Each day now, I find that just getting a shower is a real target for the day! And taking a nap is not a treat anymore... it's mandatory! Cause if I don't on my own free will... I just fall asleep where I sit!


And so...now I enter into this new season of my life unprepared for all the aches and pains and the loss of strength and ability to go and do things that I wish I had done but never did!


But, at least I know, that though the winter has come, and I'm not sure how long it will last...this I know, that when it's over on this earth...it's NOT over. A new adventure will begin!

Yes, I have regrets. There are things I wish I hadn't done...things I should have done, but indeed, there are many things I'm happy to have done. It's all in a lifetime.


So, if you're not in your winter yet...let me remind you, that it will be here faster than you think. So, whatever you would like to accomplish in your life please do it quickly! Don't put things off too long!

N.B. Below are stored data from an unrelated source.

/-! ### Writing all of them -/

theorem kept_trans {r r1 r2 : Regs} {ds es : List Dst} (h : r.Kept r1 ds) (k : r1.Kept r2 es) : r.Kept r2 (ds ++ es) := by
  obtain ⟨a1, a2, a3, a4, a5, a6, a7⟩ := h
  obtain ⟨b1, b2, b3, b4, b5, b6, b7⟩ := k
  refine ⟨fun n hn => ?_, fun n hn => ?_, fun n hn => ?_, b4.trans a4, b5.trans a5, b6.trans a6, b7.trans a7⟩ <;>
    rw [List.any_append, Bool.or_eq_false_iff] at hn
  · exact ⟨(b1 n hn.2).1.trans (a1 n hn.1).1, fun l hl => ((b1 n hn.2).2 l hl).trans ((a1 n hn.1).2 l hl)⟩
  · exact ⟨(b2 n hn.2).1.trans (a2 n hn.1).1, (b2 n hn.2).2.trans (a2 n hn.1).2⟩
  · exact ⟨(b3 n hn.2).1.trans (a3 n hn.1).1, (b3 n hn.2).2.trans (a3 n hn.1).2⟩

/-- A destination that nothing of a list overlaps reads the same before and after that list is written. -/
theorem kept_apart {r r1 : Regs} {ds : List Dst} (h : r.Kept r1 ds) (d : Dst) (ha : (ds.all fun x => d.apart x) = true) :
    match d with
    | .v n k => ∀ j, j < k → r1.tag (n + j) = r.tag (n + j) ∧ ∀ l, l < 32 → r1.rdV (n + j) l = r.rdV (n + j) l
    | .r n => r1.rdR n = r.rdR n ∧ r1.rpois.getLsbD n = r.rpois.getLsbD n
    | .p n => r1.p.get n = r.p.get n ∧ r1.ppois.getLsbD n = r.ppois.getLsbD n := by
  rw [List.all_eq_true] at ha
  cases d with
  | v n k =>
    intro j hj
    refine h.1 (n + j) ?_
    rw [List.any_eq_false]; intro x hx hc
    have := ha x hx
    cases x <;> simp [Dst.apart, Dst.hasV] at this hc
    omega
  | r n =>
    refine h.2.1 n ?_
    rw [List.any_eq_false]; intro x hx hc
    have := ha x hx
    cases x <;> simp [Dst.apart, Dst.hasR] at this hc
    exact this hc.symm
  | p n =>
    refine h.2.2.1 n ?_
    rw [List.any_eq_false]; intro x hx hc
    have := ha x hx
    cases x <;> simp [Dst.apart, Dst.hasP] at this hc
    exact this hc.symm

theorem wrote_after {r r1 r2 : Regs} {exist act : W32} {w : Put} {ds : List Dst} (h : r.Wrote r1 exist act w) (k : r1.Kept r2 ds)
    (ha : (ds.all fun x => w.dst.apart x) = true) : r.Wrote r2 exist act w := by
  have e := kept_apart k w.dst ha
  unfold Regs.Wrote at h ⊢
  rcases w with ⟨d, t, v⟩
  cases d with
  | v n m => intro j hj; exact ⟨fun l hl => ((e j hj).2 l hl).trans ((h j hj).1 l hl), (e j hj).1.trans (h j hj).2⟩
  | r n => exact ⟨e.1.trans h.1, e.2.trans h.2⟩
  | p n =>
    have e1 : r2.pPoison n = r1.pPoison n := by simp only [Regs.pPoison]; rw [e.2]
    have e2 : ∀ l, r2.rdP n l = r1.rdP n l := by intro l; simp only [Regs.rdP]; rw [e.1]
    exact ⟨fun l hl => (e2 l).trans (h.1 l hl), e1.trans h.2⟩

theorem wrote_before {r r1 r2 : Regs} {exist act : W32} {w : Put} {ds : List Dst} (k : r.Kept r1 ds) (h : r1.Wrote r2 exist act w)
    (ha : (ds.all fun x => w.dst.apart x) = true) : r.Wrote r2 exist act w := by
  have e := kept_apart k w.dst ha
  unfold Regs.Wrote at h ⊢
  rcases w with ⟨d, t, v⟩
  cases d with
  | v n m =>
    intro j hj
    refine ⟨fun l hl => ?_, ?_⟩
    · rw [← (e j hj).2 l hl]; exact (h j hj).1 l hl
    · rw [← (e j hj).1]; exact (h j hj).2
  | r n => exact h
  | p n =>
    have e1 : r1.pPoison n = r.pPoison n := by simp only [Regs.pPoison]; rw [e.2]
    have e2 : ∀ l, r1.rdP n l = r.rdP n l := by intro l; simp only [Regs.rdP]; rw [e.1]
    refine ⟨fun l hl => ?_, ?_⟩
    · rw [← e2]; exact h.1 l hl
    · rw [← e1]; exact h.2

Life goes by quickly. So, do what you can today, as you can never be sure whether this is your winter or not! You have no promise that you will see all the seasons of your life...so, live for today and say all the things that you want your loved ones to remember...and hope that they appreciate and love you for all the things that you have done for them in all the years past!

"Life" is a gift to you. The way you live your life is your gift to those who come after. Make it a fantastic one.

LIVE IT WELL! ENJOY TODAY! DO SOMETHING FUN! BE HAPPY! HAVE A GREAT DAY!

REMEMBER:....

"It is health that is real wealth and not pieces of gold and silver.

"LIVE HAPPY IN THIS YEAR AND EVERY YEAR!

LASTLY, CONSIDER THE FOLLOWING:

TODAY IS THE OLDEST YOU'VE EVER BEEN, YET THE YOUNGEST YOU'LL EVER BE SO - ENJOY THIS DAY WHILE IT LASTS.

Your kids are becoming you.......

Going out is good.. Coming home is better!

You forget names.... But it's OK because other people forgot they even knew you!!!

You realize you're never going to be really good at anything .... especially golf..

The things you used to care to do, you no longer care to do, but you really do care that you don't care to do them anymore.

You sleep better on a lounge chair with the TV blaring than in bed. It's called "pre-sleep".

You miss the days when everything worked with just an "ON" and "OFF" switch..

You tend to use more 4 letter words .. "what?"..."when?"... "what?" . ???

Now that you can afford expensive jewelry, it's not safe to wear it anywhere.

You notice everything they sell in stores is "sleeveless"?!!!

What used to be freckles are now liver spots.

Everybody whispers.

You have 3 sizes of clothes in your closet.... 2 of which you will never wear.
But Old is good in some things: Old Songs, Old movies, and best of all, OLD FRIENDS!!

Stay well, "OLD FRIEND!"


----------



## Dunkem (May 8, 2012)

Wow, described me to a tee.A whole bunch of truth in your words.Its harder to do the things that I took for granted now.Just started bird hunting again after 25 years.My wife and I are planning more trips,more fishing,more golf(and I never will get any better at that stupid game).Nice read this morning,thanks for posting.You stay well "OLD FRIEND"


----------